Tell how many lines in the records contain the word "idle"; the number alone is the answer.

:: ENTRIES SUPPLIED

-- ==== Sys2Proof/Certificates/Slice0/Obligations.lean ====
section
/-! DEFINITION. The statements for the provers. -/

open Sys2Proof Sys2Proof.Machine

/-- A step takes the command at the front of the queue and runs exec on it with the queue's rest; on an empty queue one idle cycle of
MCLK passes (the model's choice, log entry 2). -/
def Obligations.StepRunsFront : Prop :=
  (∀ (c : Instr) (rest : List Instr) (s : State), s.pending = c :: rest → step s = exec c { s with pending := rest })
    ∧ ∀ s : State, s.pending = [] → step s = .next (idle s)

/-- No command stops the block, and none touches the queue. -/
def Obligations.QueueUntouched : Prop :=
  ∀ (c : Instr) (s : State), ∃ t, exec c s = .next t ∧ t.pending = s.pending

/-- The state after reset has the invariant. -/
def Obligations.ResetHasInvariant : Prop := Safety.Inv State.reset

/-- Every step keeps the invariant. -/
def Obligations.StepKeepsInvariant : Prop :=
  ∀ s t : State, Safety.Inv s → step s = .next t → Safety.Inv t

/-- No command changes the serial number, the stepping, the digests in fuses and ROM, or the identity key and its certificate. -/
def Obligations.IdentityKept : Prop :=
  ∀ (c : Instr) (s t : State), exec c s = .next t → Safety.identity t = Safety.identity s

/-! Terms of the statements about packets. -/

/-- A packet `k` that has issued, been validated and stands ready to run an opcode, with its context `c`, in a module that is not in the
fatal state (R36, R412). -/
structure Claims.Ready (s : State) (p : PacketRef) (opcode : Nat) (k : Packet) (c : Ctx) : Prop where
  found : s.packet p = some k
  opcode : k.hdr.opcode = opcode
  phase : k.phase = .ready
  alive : s.fatal = false
  ctx : s.ctx p.part k = some c

/-- A packet that runs, at work on messages or parts of its job. -/
structure Claims.Running (s : State) (p : PacketRef) (opcode : Nat) (k : Packet) (c : Ctx) : Prop where
  found : s.packet p = some k
  opcode : k.hdr.opcode = opcode
  phase : k.phase = .running
  alive : s.fatal = false
  ctx : s.ctx p.part k = some c

/-- The arrays of a packet's engine run, and every granule that its work touches can be reached (R11, R252, R305). -/
def Claims.Reached (s : State) (k : Packet) (w : WorkOut) : Prop :=
  s.engineDown k = false ∧ (s.accessCodes k.carriers w.reads w.writes).contains ERR_PEER_UNREACHABLE = false

/-- The result of work that reached its memory: its own, with the codes met by reading and by a residue mismatch (R48, R103, R274). -/
def Claims.result (s : State) (k : Packet) (w : WorkOut) : Result :=
  { w.res with codes := w.res.codes ++ (s.accessCodes k.carriers w.reads w.writes ++ if w.mismatched.isEmpty then [] else [ERR_DATAPATH]) }

/-- What a packet's work leaves: its packet is `k'`, every other packet is found as before, nothing but what work may change has changed
(Safety.OnlyWork: every register, ring, counter and setting stays), and where no stored symbol is in error device memory holds the work's
writes and is otherwise as it was. -/
structure Claims.Works (s t : State) (p : PacketRef) (w : WorkOut) (k' : Packet) : Prop where
  packet : t.packet p = some k'
  others : ∀ r, r ≠ p → t.packet r = s.packet r
  frame : Safety.OnlyWork p.part s t
  memory : s.faults = [] → t.mem = Safety.written s.mem w.writes

/-- One command of the opcodes that do all their work when they run: the opcode's code, the variant the command takes, and its work. -/
structure Claims.OpcodeRow where
  cmd : Instr
  code : Nat
  variant : Ctx → Bool
  work : Ctx → WorkOut

/-- A record of effects for a completion, with no work before it. -/
def Claims.effects (es : List Effect) : WorkOut := WorkOut.of { Result.empty with effects := es }

/-- The commands of the opcodes that do all their work when they run (R36), with the work that the opcode's chapter gives it. -/
def Claims.opcodeRows (p : PacketRef) : List Claims.OpcodeRow :=
  let all := fun (_ : Ctx) => true
  [⟨.configGet p, 0x0102, all, fun c =>
      { reads := [], writes := [⟨c.addr 8, c.configItems.flatMap fun i => toLe 8 (c.s.configItem c.p i), false⟩], res := Result.empty }⟩,
   ⟨.gangForm p, 0x0104, all, fun c => Claims.effects [.gangForm (c.u 0 2 - 0x100) c.gangMembers]⟩,
   ⟨.gangDissolve p, 0x0105, all, fun c => Claims.effects [.gangDissolve (c.u 0 2 - 0x100)]⟩,
   ⟨.matmul p, 0x0201, fun c => c.snap.c3, fun c => c.c3Work c.matmulJob⟩,
   ⟨.spsp p, 0x0204, fun c => (c.desc 2).kind == 1 && c.spspJob.split == 1, fun c => c.spspCsrWork c.spspJob⟩,
   ⟨.predictActive p, 0x0207, all, Ctx.predictWork⟩,
   ⟨.compress p, 0x0208, all, Ctx.compressWork⟩,
   ⟨.maskedit p, 0x0209, all, Ctx.maskeditWork⟩,
   ⟨.twinBuild p, 0x020A, all, Ctx.twinWork⟩,
   ⟨.eltwise p, 0x0301, all, Ctx.eltwiseWork⟩,
   ⟨.reduceDim p, 0x0302, all, Ctx.reduceWork⟩,
   ⟨.softmaxBwd p, 0x0303, all, Ctx.softmaxWork⟩,
   ⟨.normBwd p, 0x0304, all, Ctx.normWork⟩,
   ⟨.quantize p, 0x0305, all, Ctx.quantizeWork⟩,
   ⟨.updateWeight p, 0x0306, all, Ctx.updateWork⟩,
   ⟨.dress p, 0x0401, all, fun c => let r := c.permuted (c.u 0x10 2) (c.rgroup 0x18); c.layoutOut r.1 r.2⟩,
   ⟨.windowExpand p, 0x0402, all, fun c => let r := c.expanded; c.layoutOut r.1 r.2⟩,
   ⟨.copyTensor p, 0x0403, all, fun c => let r := c.permuted permIdentity (c.rgroup 0x10); c.layoutOut r.1 r.2⟩,
   ⟨.epochSetAdvance p, 0x0607, fun c => c.u 0xE 1 == 0, fun c =>
      WorkOut.of { Result.of [] 0 c.epochList.length 0 with effects := [.epochSet (c.u 8 4) c.epochList false] }⟩,
   ⟨.epochSetJoin p, 0x0607, fun c => c.u 0xE 1 == 1, fun c =>
      WorkOut.of { Result.of [] 0 c.epochList.length 0 with effects := [.epochSet (c.u 8 4) c.epochList true] }⟩,
   ⟨.decodeVideo p, 0x0702, all, Ctx.decodeWork⟩,
   ⟨.patchify p, 0x0703, all, Ctx.patchWork⟩,
   ⟨.shufflePlan p, 0x0704, all, Ctx.planWork⟩,
   ⟨.layerScaleSet p, 0x0902, fun c => c.u 3 1 != 3, Ctx.layerScaleWork⟩,
   ⟨.layerScaleUnbind p, 0x0902, fun c => c.u 3 1 == 3, fun c => Claims.effects [.layerUnbind (c.u 0 2)]⟩,
   ⟨.emulateSet p, 0x0903, all, fun c => Claims.effects [.emulate (c.u 0 2) (c.u 2 1 == 1)]⟩,
   ⟨.retireUnit p, 0x0A03, all, Ctx.retireWork⟩,
   ⟨.reinstate p true, 0x0A04, all, fun c =>
      let u := c.u 2 2
      if c.s.halvesDown.contains (u / 128) then WorkOut.of (Result.of [ERR_PEER_UNREACHABLE] 0 0 0)
      else Claims.effects (if c.u 0 1 = 1 then [.reinstateSlice u] else [.reinstateArray u])⟩,
   ⟨.reinstate p false, 0x0A04, all, fun c =>
      let u := c.u 2 2
      if c.s.halvesDown.contains (u / 128) then WorkOut.of (Result.of [ERR_PEER_UNREACHABLE] 0 0 0)
      else if c.u 0 1 = 1 then Claims.effects [.reinstateSlice u]
      else if c.s.retired.contains u then WorkOut.of (Result.of [ERR_DATAPATH] 1 (c.s.servingIn (u / 64)) 0)
      else Claims.effects [.reinstateArray u]⟩]

/-- A ready packet of an opcode of Claims.opcodeRows runs to its end (R36, R40, and the chapter of each opcode). -/
def Obligations.OpcodeRuns : Prop :=
  ∀ (p : PacketRef) (row : Claims.OpcodeRow), row ∈ Claims.opcodeRows p →
    ∀ (s : State) (k : Packet) (c : Ctx), Claims.Ready s p row.code k c → row.variant c = true → Claims.Reached s k (row.work c) →
      ∃ t, exec row.cmd s = .next t
        ∧ Claims.Works s t p (row.work c) { k with phase := .finished, res := Claims.result s k (row.work c) }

::::

EXERCISE RESPONSE -
2